◆ Work request
Transcribe verbatim the span of lines that opens with the line containing "(s.updateEvents s.raw (kinds" and closes with the last line of the data below.

[Items listed in a dataset]
-- ==== Sys2Proof/Machine/Editor.lean ====
section
/-! DEFINITION. The Field Editor (03, 04) and the attention keys (07): data keys, erasing, the field exit check, cursor
keys, rolls, item lines, the latch; then the opening of the keyboard and the draining of the type-ahead queue (R37). -/

namespace Sys2Proof.Machine

/-! ### Keys (11.3) -/

/-- The keys of the code table; an attention key keeps its code. -/
inductive Key where
  | data (c : Byte)
  | attention (code : Byte)
  | tab | backtab | home | newline | up | down | left | right
  | rollUp | rollDown | rowInsert | rowDelete
  | delete | eraseEof | eraseInput | fieldExit | fieldMinus | dup | insert | reset
  deriving DecidableEq, Repr

/-- R132: ENTER, CLEAR and F1 to F12: 80h to 8Dh. -/
def isAttentionKey (k : Byte) : Bool := 0x80 ≤ k.toNat && k.toNat ≤ 0x8D

def clearKey : Byte := 0x81

def resetKey : Byte := 0xA7

/-- The key a code names; a code that names no key has no effect (R49). -/
def decodeKey (k : Byte) : Option Key :=
  if isComposerChar k then some (.data k)
  else if isAttentionKey k then some (.attention k)
  else match k.toNat with
    | 0x90 => some .tab
    | 0x91 => some .backtab
    | 0x92 => some .home
    | 0x93 => some .newline
    | 0x94 => some .up
    | 0x95 => some .down
    | 0x96 => some .left
    | 0x97 => some .right
    | 0x98 => some .rollUp
    | 0x99 => some .rollDown
    | 0x9A => some .rowInsert
    | 0x9B => some .rowDelete
    | 0xA0 => some .delete
    | 0xA1 => some .eraseEof
    | 0xA2 => some .eraseInput
    | 0xA3 => some .fieldExit
    | 0xA4 => some .fieldMinus
    | 0xA5 => some .dup
    | 0xA6 => some .insert
    | 0xA7 => some .reset
    | _ => none

/-! ### The field exit check (R59 to R64) -/

/-- What a passing exit check decides to write. -/
structure Checked where
  text : Text
  value : Option Int
  adjusted : Bool
  deriving DecidableEq, Repr

/-- R62 step 2: a present value against the limits: the value and whether it was adjusted, or RANGE. -/
def applyLimits (part : NumericPart) (policy : Nat) (m : Int) : Except ErrorCode (Int × Bool) :=
  let below := match part.min with
    | some lo => decide (m < lo)
    | none => false
  let above := match part.max with
    | some hi => decide (hi < m)
    | none => false
  if !below && !above then .ok (m, false)
  else if policy = 0 then .ok (if below then part.min.getD m else part.max.getD m, true)
  else .error .range

/-- R62: MANDATORY FILL: a modified field may hold no space. -/
def fillCheck (d : FieldDef) (x : FieldInst) (r : Checked) : Except ErrorCode Checked :=
  if d.mandatoryFill && x.modified && r.text.contains space then .error .mandatory else .ok r

/-- R62, R66: the exit check of an instance; with `negate`, FIELD MINUS. -/
def exitCheck (d : FieldDef) (x : FieldInst) (negate : Bool) : Except ErrorCode Checked :=
  match d.kind with
  | .numeric part policy =>
    match parseEntry (numForm d) x.text with
    | none => .error .numeric
    | some none => fillCheck d x { text := displayForm (numForm d) none, value := none, adjusted := false }
    | some (some m) =>
      match applyLimits part policy (if negate then -m else m) with
      | .error e => .error e
      | .ok (m', adjusted) =>
        fillCheck d x { text := displayForm (numForm d) (some m'), value := some m', adjusted := adjusted }
  | _ => fillCheck d x { text := x.text, value := x.value, adjusted := false }

/-- R63: the outcome of a field exit. A passed exit names the NUMERIC row instance whose committed value it changed, for
the Tally Unit; a failed one has put the cursor at the field start and set the operator error. -/
inductive ExitOutcome where
  | passed (w : Work) (changed : List (Nat × Nat))
  | failed (w : Work)
  deriving DecidableEq, Repr

/-- The list of the one row instance a reference names; a fixed instance calls for no computation (R94). -/
def changedRow (r : InstRef) : List (Nat × Nat) :=
  match r with
  | .fixed _ => []
  | .row p j => [(p, j)]

/-- R59, R63, R64: the field exit of the instance the cursor is in. -/
def Work.exitField (w : Work) (negate : Bool) : ExitOutcome :=
  match w.under with
  | none => .passed w []
  | some u =>
    if !w.c.editing then .passed w []
    else match exitCheck u.field u.inst negate with
      | .error code => .failed ((w.moveCursor (fieldStart w.v w.c u.ref)).operatorError code)
      | .ok r =>
        let w := (w.putInst u.ref { u.inst with text := r.text, value := r.value }).setEditing false
        let w := if r.adjusted then w.setAdjusted true else w
        .passed w (if r.value = u.inst.value then [] else changedRow u.ref)

/-- R77: the exit, where one is performed, and the roll and move decided before it. `earlier` names an instance whose
committed value the key itself has changed already (R67); each derived instance is computed once (R95). -/
def Work.exitThenMove (w : Work) (performExit negate : Bool) (earlier : List (Nat × Nat)) (first : Nat)
    (target : Pos) : Work :=
  match (if performExit then w.exitField negate else .passed w []) with
  | .failed w => w.tally earlier
  | .passed w changed =>
    ((w.tally (if earlier.isEmpty then changed else earlier)).setFirst first).moveCursor target

/-! ### Cursor keys (R77 to R84) -/

/-- R79, R83: whether rows lie below the window, the version has an open row field and the cursor is on the screen row
of slot V. -/
def Work.atFoot (w : Work) : Bool :=
  (firstOpenCol w.v).isSome && w.c.first + w.v.group.visible ≤ w.rowCount
    && w.c.cursor.row + 1 == w.v.group.first + w.v.group.visible

/-- R79: the start of the first open row field in slot V. -/
def Work.footTarget (w : Work) : Pos :=
  ⟨w.v.group.first + w.v.group.visible - 1, (firstOpenCol w.v).getD 1⟩

/-- R78, R79: the roll and target of TAB. -/
def Work.tabDecision (w : Work) : Nat × Pos :=
  if w.atFoot && (lastOpenCol w.v).getD 81 ≤ w.c.cursor.col then (w.c.first + 1, w.footTarget)
  else (w.c.first, nextTab w.v w.c w.c.cursor)
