-- ==== Sys2Proof/Machine/Control.lean ====
section
/-! DEFINITION. The Control Unit (10.4 to 10.6): ATTACH and DETACH STATION (R187, R188), the queries (R189, R190) and the
event records (R192, R193). -/

namespace Sys2Proof.Machine

def attachKind : Nat := 0x06
def detachKind : Nat := 0x07
def queryStationKind : Nat := 0x0B
def setEventsKind : Nat := 0x0C
def clearEventsKind : Nat := 0x0D

/-! ### ATTACH STATION (R187, R46, R163, R160) -/

/-- R163: the loop record of a station just attached. -/
def LoopRecord.fresh (window : Nat) : LoopRecord :=
  { online := false, missCount := 0, n := 0, a := 0, restart := true, window := window }

/-- R46, R160, R163: the record of a station just attached. -/
def Station.attachedRecord (window : Nat) : Station :=
  { Station.detachedRecord with
    state := .blank, lock := .none
    paint := Paint.clear.setFull false .none
    link := some (LoopRecord.fresh window) }

/-- R164: the loop after an ATTACH STATION of station `i`: one that runs with no station attached has its next visit go
to `i`, whatever is attached before that visit starts, for the visit order goes on from just below `i`. -/
def State.loopAttached (s : State) (i : StationId) : Loop :=
  if s.loop.mode == .running && s.attachedIds.isEmpty then
    { s.loop with last := if i = 0 then none else some (i - 1) }
  else s.loop

/-- R187: ATTACH STATION. -/
def State.attachStation (s : State) (station window : Nat) (g : GenId) : State :=
  match stationOf station with
  | none => s.refuseControl g attachKind .format
  | some i =>
    if 7 < window then s.refuseControl g attachKind .format
    else if s.attached i then s.refuseControl g attachKind .state
    else
      let s : State := { s with loop := s.loopAttached i }
      (s.setStation i (Station.attachedRecord (orDefault window Config.defaultPaintWindow))).answer g (.done attachKind)

/-! ### DETACH STATION (R188, R47) -/

/-- R188: answer a record of the station with the exception DETACHED in a slot. -/
def State.answerDetached (s : State) (i : StationId) (kind : Nat) (g : GenId) : State :=
  s.refuseRecord i g kind .detached none none

/-- R188 item 1: a COMPOSE with report still in COMPOSING and a RELEASE still RELEASING. -/
def State.detachDeferred (s : State) (i : StationId) : State :=
  let st := s.station i
  let s := match st.reportSlot with
    | some g => s.answerDetached i 0x20 g
    | none => s
  match st.releaseSlot with
  | some g => s.answerDetached i 0x27 g
  | none => s

/-- R188 item 2: the SNAPSHOT record of the station, whose slot takes the READ's exception. -/
def State.detachSnapshot (s : State) (i : StationId) : State :=
  match s.snapshotSlot i with
  | some g => (s.removeRecord (.general g)).answerDetached i 0x26 g
  | none => s

/-- R188 item 2: the ATTENTION record of the station. -/
def State.detachAttention (s : State) (i : StationId) : State :=
  if s.attention[i].isSome then
    let s := s.removeRecord (.attention i)
    { s with attention := s.attention.set i none }
  else s

/-- R188 item 3: the records of the record queue, in queue order. -/
def State.detachQueue (s : State) (i : StationId) : State :=
  (s.station i).records.foldl (fun s q => s.answerDetached i (stationKind q.record) q.slot) s

/-- R188, R47: the station is cleared, and its answers and removals made in the transmit queue in their order. -/
def State.clearStation (s : State) (i : StationId) : State :=
  let s := s.dropContext i
  let s := (((s.detachDeferred i).detachSnapshot i).detachAttention i).detachQueue i
  s.setStation i Station.detachedRecord

/-- R163, R175: a visit to the detached station ends at once and uncounted; a pending stop takes effect with it. With no
visit under way, a stop that waits for the next one takes effect when no station is left to visit (assumption 20). -/
def State.endDetachedVisit (s : State) (i : StationId) : State :=
  match s.loop.visit with
  | some x => if x.station = i then s.endVisit i else s
  | none => if s.attachedIds.isEmpty then s.applyPendingStop else s

/-- R188: DETACH STATION. -/
def State.detachStation (s : State) (station : Nat) (g : GenId) : State :=
  match stationOf station with
  | none => s.refuseControl g detachKind .format
  | some i =>
    if !s.attached i then s.refuseControl g detachKind .state
    else ((s.clearStation i).answer g (.done detachKind)).endDetachedVisit i

/-! ### Queries (R189, R190) -/

/-- R12, R189: the load state as it stands. -/
def Staging.report (x : Staging) : LoadReport :=
  { id := x.declared.id, fixedCount := x.declared.fixedCount, rowCount := x.declared.rowCount
    literalCount := x.declared.literalCount, literalTotal := x.declared.literalTotal
    fixedReceived := x.fixed.length, rowReceived := x.rowDefs.length, literalReceived := x.literals.length
    charsReceived := literalChars x.literals }

/-- R189: the STATUS reply. -/
def State.status (s : State) : StatusReply :=
  { mode := s.loop.mode, speed := s.loop.speed, window := s.loop.window, missLimit := s.loop.missLimit
    freeEntries := s.freeEntries, freeDefinitions := s.freeDefinitions, freeLiterals := s.freeLiterals
    freeRows := s.freeRows, load := s.staging.map Staging.report
    stations := stationIds.map (fun i => (s.station i).state), raw := s.raw, enable := s.enable }

/-- R190: the report of a context. -/
def State.contextReport (s : State) (c : Context) : ContextReport :=
  { id := (s.versionAt c.entry).id, version := (s.versionAt c.entry).version, n := c.rows.length, first := c.first
    cursor := c.cursor }

/-- R190: the report of an attached station. -/
def State.attachedReport (s : State) (st : Station) (l : LoopRecord) : AttachedReport :=
  { lock := st.lock, ctx := st.ctx.map s.contextReport, inFlight := l.inFlight, online := l.online
    missCount := l.missCount, dirty := st.paint.dirty.length, typeAhead := st.typeAhead.length }

/-- R190: the STATION STATUS reply. -/
def State.stationStatus (s : State) (i : StationId) : Inbound :=
  let st := s.station i
  .stationStatus st.state (st.link.map (s.attachedReport st))

/-- R189: QUERY COMPOSER. -/
def State.queryComposer (s : State) (g : GenId) : State := s.answer g (.status s.status)

/-- R190: QUERY STATION. -/
def State.queryStation (s : State) (station : Nat) (g : GenId) : State :=
  match stationOf station with
  | none => s.refuseControl g queryStationKind .format
  | some i => s.answer g (s.stationStatus i)

/-! ### Events (R192, R193) -/

/-- R192: SET EVENTS: the kinds replace the enable set; bits that name no kind are ignored. -/
def State.setEvents (s : State) (kinds : Mask) (g : GenId) : State :=
  (s.updateEvents s.raw (kinds &&& kindBits)).answer g (.done setEventsKind)

/-- R193: the stations a CLEAR EVENTS names: all of them when its station set is absent. -/
def clearedStations (stations : Option Mask) : Mask := stations.getD 0xFFFF#16

/-- R193: CLEAR EVENTS. -/
def State.clearEvents (s : State) (kinds : Mask) (stations : Option Mask) (g : GenId) : State :=
  (s.updateEvents (s.raw.clearNamed kinds (clearedStations stations)) s.enable).answer g (.done clearEventsKind)

/-! ### The commands -/

/-- ATTACH_STATION (R187). -/
def execAttachStation (station window : Nat) (s : State) : Host.Outcome State Fault Refusal :=
  .next (s.arrive (fun s g => s.attachStation station window g))

/-- DETACH_STATION (R188). -/
def execDetachStation (station : Nat) (s : State) : Host.Outcome State Fault Refusal :=
  .next (s.arrive (fun s g => s.detachStation station g))

/-- QUERY_COMPOSER (R189). -/
def execQueryComposer (s : State) : Host.Outcome State Fault Refusal := .next (s.arrive State.queryComposer)

/-- QUERY_STATION (R190). -/
def execQueryStation (station : Nat) (s : State) : Host.Outcome State Fault Refusal :=
  .next (s.arrive (fun s g => s.queryStation station g))

/-- SET_EVENTS (R192). -/
def execSetEvents (kinds : Mask) (s : State) : Host.Outcome State Fault Refusal :=
  .next (s.arrive (fun s g => s.setEvents kinds g))

/-- CLEAR_EVENTS (R193). -/
def execClearEvents (kinds : Mask) (stations : Option Mask) (s : State) : Host.Outcome State Fault Refusal :=
  .next (s.arrive (fun s g => s.clearEvents kinds stations g))

end Sys2Proof.Machine
end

◆ Solution for this problem
  (s.updateEvents s.raw (kinds &&& kindBits)).answer g (.done setEventsKind)

/-- R193: the stations a CLEAR EVENTS names: all of them when its station set is absent. -/
def clearedStations (stations : Option Mask) : Mask := stations.getD 0xFFFF#16

/-- R193: CLEAR EVENTS. -/
def State.clearEvents (s : State) (kinds : Mask) (stations : Option Mask) (g : GenId) : State :=
  (s.updateEvents (s.raw.clearNamed kinds (clearedStations stations)) s.enable).answer g (.done clearEventsKind)

/-! ### The commands -/

/-- ATTACH_STATION (R187). -/
def execAttachStation (station window : Nat) (s : State) : Host.Outcome State Fault Refusal :=
  .next (s.arrive (fun s g => s.attachStation station window g))

/-- DETACH_STATION (R188). -/
def execDetachStation (station : Nat) (s : State) : Host.Outcome State Fault Refusal :=
  .next (s.arrive (fun s g => s.detachStation station g))

/-- QUERY_COMPOSER (R189). -/
def execQueryComposer (s : State) : Host.Outcome State Fault Refusal := .next (s.arrive State.queryComposer)

/-- QUERY_STATION (R190). -/
def execQueryStation (station : Nat) (s : State) : Host.Outcome State Fault Refusal :=
  .next (s.arrive (fun s g => s.queryStation station g))

/-- SET_EVENTS (R192). -/
def execSetEvents (kinds : Mask) (s : State) : Host.Outcome State Fault Refusal :=
  .next (s.arrive (fun s g => s.setEvents kinds g))

/-- CLEAR_EVENTS (R193). -/
def execClearEvents (kinds : Mask) (stations : Option Mask) (s : State) : Host.Outcome State Fault Refusal :=
  .next (s.arrive (fun s g => s.clearEvents kinds stations g))

end Sys2Proof.Machine
end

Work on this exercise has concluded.